The lyrics contained some of the cod-Spanish song as Sheeran told the Sun Newspaper: "It doesn't make a lot of sense. It's just a Spanish words that I know put together". "Foy Vance, a guy that's on my label, we wrote the song together". "There's one line where I say 'Siempre Vivre La Barcelona' which is actually Latin I think, but it just sounded cool. It means long live Barcelona".

== Critical reception ==
Celeb Mix writer Ellie Doe-Demosse stated: "Barcelona definitely helped us get out of the sadness we were feeling in the last song, and all we wanted to do after we cried was get up and dance because of how much a tune this song is. We love how Ed incorporated Spanish culture in his album, because as he's said in a couple interviews, he wrote the songs on Divide in countless parts of the world while he was on his hiatus. We love how he chose to go about writing the album and where to write each song, because that's what makes his album that much more special."

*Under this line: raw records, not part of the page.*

-- ==== Sys2Proof/Syntax.lean ====
section
/-! DEFINITION. The commands of the part: one constructor of Instr per row of spec/opcode_table.json,
in the table's order. A command carries what arrives from outside (fields of a frame, a register value, an
instruction's fields, a measurement); everything else it needs is in the state. -/

namespace Sys2Proof

/-- PRD and NEG of an instruction word (R315): it executes when p[PRD] XOR NEG is 1. -/
structure Pred where
  prd : BitVec 3 := 0
  neg : Bool := false
deriving DecidableEq, Repr

/-- Operand B of an ALU or CMP instruction: a register, or a 32-bit immediate (R317, R318). -/
inductive Opnd where
  | reg (rb : BitVec 5)
  | imm (v : BitVec 32)
deriving DecidableEq, Repr

/-- MOVI's immediate: the whole of g[RD] with H = 0, or its bits 63:48 with H = 1 (R317). -/
inductive MovImm where
  | low (v : BitVec 48)
  | high (v : BitVec 16)
deriving DecidableEq, Repr

/-- Result formats of FEXT: Q1.15, Q1.31, Q1.63 (R324). -/
inductive QFmt where
  | q15 | q31 | q63
deriving DecidableEq, Repr

/-- Compare conditions of Table 09-8. -/
inductive Cond where
  | eq | ne | lt | ge | ltu | geu | tst | ntst
deriving DecidableEq, Repr

/-- What a patrol scrub finds in the word or line it reads (R416, R417). -/
inductive EccFinding where
  | clean | corrected | uncorrectable
deriving DecidableEq, Repr


/-- A register that REG_RD names (Table 12-13): of Table 09-1 (wide ones in 64-bit parts), a control
register, or a word of the fault stack. -/
inductive DbgReg where
  | g (n : BitVec 5)
  | p
  | a (n : BitVec 2) (hi : Bool)
  | m (n : BitVec 2) (hi : Bool)
  | sg (n : BitVec 3) (hi : Bool)
  | pc
  | status
  | cr (n : Nat)
  | fsWord (n : Nat)
deriving DecidableEq, Repr
/-- Source of a frame on an Ethernet port: port, link-layer address, IP address (2^32 and above for IPv6), UDP
port, DSCP. -/
structure Peer where
  port : Nat
  mac : Nat
  ip : Nat
  udp : Nat
  dscp : Nat
deriving DecidableEq, Repr

/-- A session: on Ethernet by its SESSION_ID, on a ring pair, or a management session by its number. -/
inductive SessRef where
  | eth (sid : Nat)
  | ring (f r : Nat)
  | mgmt (m : Nat)
deriving DecidableEq, Repr

/-- An item of a management request (R425): INDEX, SUB, TYPE, LEN, OFFSET and, for WRITE, its value bytes. -/
structure MgItem where
  index : Nat
  sub : Nat
  typ : Nat
  len : Nat := 0
  off : Nat := 0
  value : Bytes := []
deriving DecidableEq, Repr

== Charts and certifications ==

=== Weekly charts ===

| Chart (2017) | Peak position |
|---|---|
| Australia (ARIA) | 36 |
| Austria (Ö3 Austria Top 40) | 43 |
| Canada Hot 100 (Billboard) | 45 |
| Denmark (Tracklisten) | 33 |
| France (SNEP) | 129 |
| Germany (GfK) | 43 |
| Ireland (IRMA) | 10 |
| Netherlands (Single Top 100) | 21 |
| New Zealand (Recorded Music NZ) | 25 |
| Scotland Singles (OCC) | 32 |
| Spain (PROMUSICAE) | 32 |
| Sweden (Sverigetopplistan) | 48 |
| UK Singles (OCC) | 12 |
| US Billboard Hot 100 | 96 |

=== Year-end charts ===

| Chart (2017) | Position |
|---|---|
| UK Singles (Official Charts Company) | 98 |

=== Certifications ===

| Region | Certification | Certified units/sales |
| Canada (Music Canada) | Platinum | 80,000^{‡} |
| New Zealand (RMNZ) | Platinum | 30,000^{‡} |
| Poland (ZPAV) | Gold | 25,000^{‡} |
| Spain (PROMUSICAE) | Gold | 30,000^{‡} |
| United Kingdom (BPI) | Platinum | 600,000^{‡} |
| United States (RIAA) | Gold | 500,000^{‡} |
^{‡} Sales+streaming figures based on certification alone.